En el Aula Magna de la Facultad de Ciencias Económicas, tuvo lugar esta mañana el acto de cierre del Curso de Planeamiento y Gestión para Equipos de Gobierno Universitario, una propuesta de formación orientada a fortalecer las capacidades de conducción y administración en el ámbito académico.
La actividad fue encabezada por el rector, Ing. Sergio Pagani; la vicerrectora, Dra. Mercedes Leal y el responsable académico del curso, CPN Víctor Moriñigo. Estuvieron presentes, además, otras autoridades del Rectorado, decanos, consejeros y miembros de la comunidad universitaria.
El curso, creado mediante la resolución N.º 17848/2025 en el marco de la política de formación permanente de la UNT, tuvo como propósito profesionalizar la gestión universitaria y fortalecer las competencias estratégicas de quienes ocupan o aspiran a ocupar cargos de gobierno institucional. A lo largo de los distintos módulos, se abordaron temáticas vinculadas al planeamiento, la administración de recursos, la evaluación institucional y los desafíos contemporáneos de las universidades públicas.
En ese sentido, Moriñigo destacó el alcance de la propuesta y su proyección a futuro. “Cerca de 270 personas finalizan este curso, que fue intenso y con disertantes de gran nivel. Pero, sobre todo, deja un activo muy importante: entre estos participantes seguramente estará quien conduzca la universidad en las próximas décadas”, afirmó. Además, subrayó que la gestión universitaria requiere hoy formación específica ante la creciente complejidad de áreas como la administración económica, la acreditación de carreras o la internacionalización.
“La gestión universitaria se ha vuelto cada vez más específica y compleja. Hace 20 o 30 años, un grupo de profesores decidía involucrarse en la gestión y lo hacía con buena voluntad, capacidad y responsabilidad. Hoy eso no alcanza: además de compromiso, se necesita formación específica”, remarcó.
Por su parte, Pagani valoró la amplia participación y el impacto de la iniciativa, además de reconocer a los rectores y ex rectores de universidades nacionales que compartieron su experiencia en este curso. “El objetivo fue comprender la universidad en su globalidad, sus desafíos y las alternativas para mejorar la gestión. Las devoluciones han sido muy positivas, por lo que es una experiencia que deberíamos repetir”, señaló.

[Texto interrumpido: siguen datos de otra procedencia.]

@[simp] theorem State.pinWrite_constructed (i : Fin 4) (b : Level) :
    (s.pinWrite i b).constructed = s.constructed := rfl
@[simp] theorem State.pinWrite_ch (i : Fin 4) (b : Level) : (s.pinWrite i b).ch = s.ch := rfl
@[simp] theorem State.pinWrite_inv (i : Fin 4) (b : Level) : (s.pinWrite i b).inv = s.inv := rfl
@[simp] theorem State.pinWrite_pmode (i : Fin 4) (b : Level) :
    (s.pinWrite i b).pmode = s.pmode := rfl
@[simp] theorem State.pinWrite_stopb (i : Fin 4) (b : Level) :
    (s.pinWrite i b).stopb = s.stopb := rfl
@[simp] theorem State.pinWrite_cfgSet (i : Fin 4) (b : Level) :
    (s.pinWrite i b).cfgSet = s.cfgSet := rfl
@[simp] theorem State.pinWrite_timer (i : Fin 4) (b : Level) :
    (s.pinWrite i b).timer = s.timer := rfl
@[simp] theorem State.pinWrite_portData (i : Fin 4) (b : Level) :
    (s.pinWrite i b).portData = s.portData.drive (s.ch.get i).port (s.ch.get i).mask b := rfl
@[simp] theorem State.pinWrite_portMode (i : Fin 4) (b : Level) :
    (s.pinWrite i b).portMode = s.portMode := rfl
@[simp] theorem State.pinWrite_txb (i : Fin 4) (b : Level) : (s.pinWrite i b).txb = s.txb := rfl
@[simp] theorem State.pinWrite_q (i : Fin 4) (b : Level) : (s.pinWrite i b).q = s.q := rfl
@[simp] theorem State.pinWrite_busy (i : Fin 4) (b : Level) : (s.pinWrite i b).busy = s.busy := rfl
@[simp] theorem State.pinWrite_cmd (i : Fin 4) (b : Level) : (s.pinWrite i b).cmd = s.cmd := rfl
@[simp] theorem State.pinWrite_pos (i : Fin 4) (b : Level) : (s.pinWrite i b).pos = s.pos := rfl
@[simp] theorem State.pinWrite_res (i : Fin 4) (b : Level) : (s.pinWrite i b).res = s.res := rfl
@[simp] theorem State.pinWrite_ie (i : Fin 4) (b : Level) : (s.pinWrite i b).ie = s.ie := rfl
@[simp] theorem State.pinWrite_ieSaved (i : Fin 4) (b : Level) :
    (s.pinWrite i b).ieSaved = s.ieSaved := rfl
@[simp] theorem State.pinWrite_fault (i : Fin 4) (b : Level) :
    (s.pinWrite i b).fault = s.fault := rfl
@[simp] theorem State.pinWrite_cfg (i : Fin 4) (b : Level) : (s.pinWrite i b).cfg = s.cfg := rfl
@[simp] theorem State.pinWrite_host (i : Fin 4) (b : Level) : (s.pinWrite i b).host = s.host := rfl
@[simp] theorem State.pinWrite_sched (i : Fin 4) (b : Level) :
    (s.pinWrite i b).sched = s.sched := rfl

El curso comenzó a fines del año pasado y, aun en un contexto complejo, logró una importante concurrencia y, sobre todo, una muy buena retención de participantes.
En ese sentido, la vicerrectora destacó la importancia del trabajo colaborativo que se generó durante el cursado. “Se conformaron equipos interdisciplinarios entre Rectorado y facultades que desarrollaron trabajos en cada módulo. Ese intercambio fortalece una visión integral de la gestión”, explicó. Asimismo, consideró que los resultados del curso pueden convertirse en insumos para futuras líneas de investigación y mejora de las prácticas universitarias.
El cierre incluyó además la última clase del trayecto formativo, centrada en planificación, evaluación y aseguramiento de la calidad, a cargo de la integrante de CONEAU, Danya Tavela, y de la especialista Olinda Gagliardi, de la Universidad Nacional de San Luis.
Gagliardi valoró la iniciativa como un modelo a seguir y remarcó la necesidad de este tipo de instancias en el sistema universitario argentino. “La formación de gestores es un área de vacancia en la Argentina. Contar con herramientas permite evitar la improvisación y avanzar hacia una gestión estratégica, capaz de anticiparse a los problemas y orientar el desarrollo institucional”, sostuvo.
En su exposición, Gagliardi abordó el planeamiento, la evaluación y el aseguramiento de la calidad, tres procesos que se retroalimentan y que son fundamentales para un gobierno ordenado y estratégico de una institución como la universidad.
“Por eso, contar con instancias formativas que permitan comprender mejor las herramientas de gestión evita la improvisación y la reacción permanente ante los problemas. En cambio, posibilita planificar, anticiparse y transformar la institución de acuerdo con las demandas reales del contexto”, evaluó.
Finalmente, el secretario de Desarrollo Tecnológico de la UNT, CPN Ariel Apichela, destacó el impacto concreto del curso en la práctica cotidiana. “Fue una oportunidad para perfeccionarnos, intercambiar experiencias e incorporar herramientas que fortalecen nuestra tarea. Muchas veces asociamos la capacitación únicamente al personal técnico o administrativo, pero quienes ejercemos responsabilidades de gestión —tanto técnica como política— también necesitamos formación permanente. La gestión universitaria exige actualización constante, y este tipo de propuestas deberían sostenerse en el tiempo”, concluyó.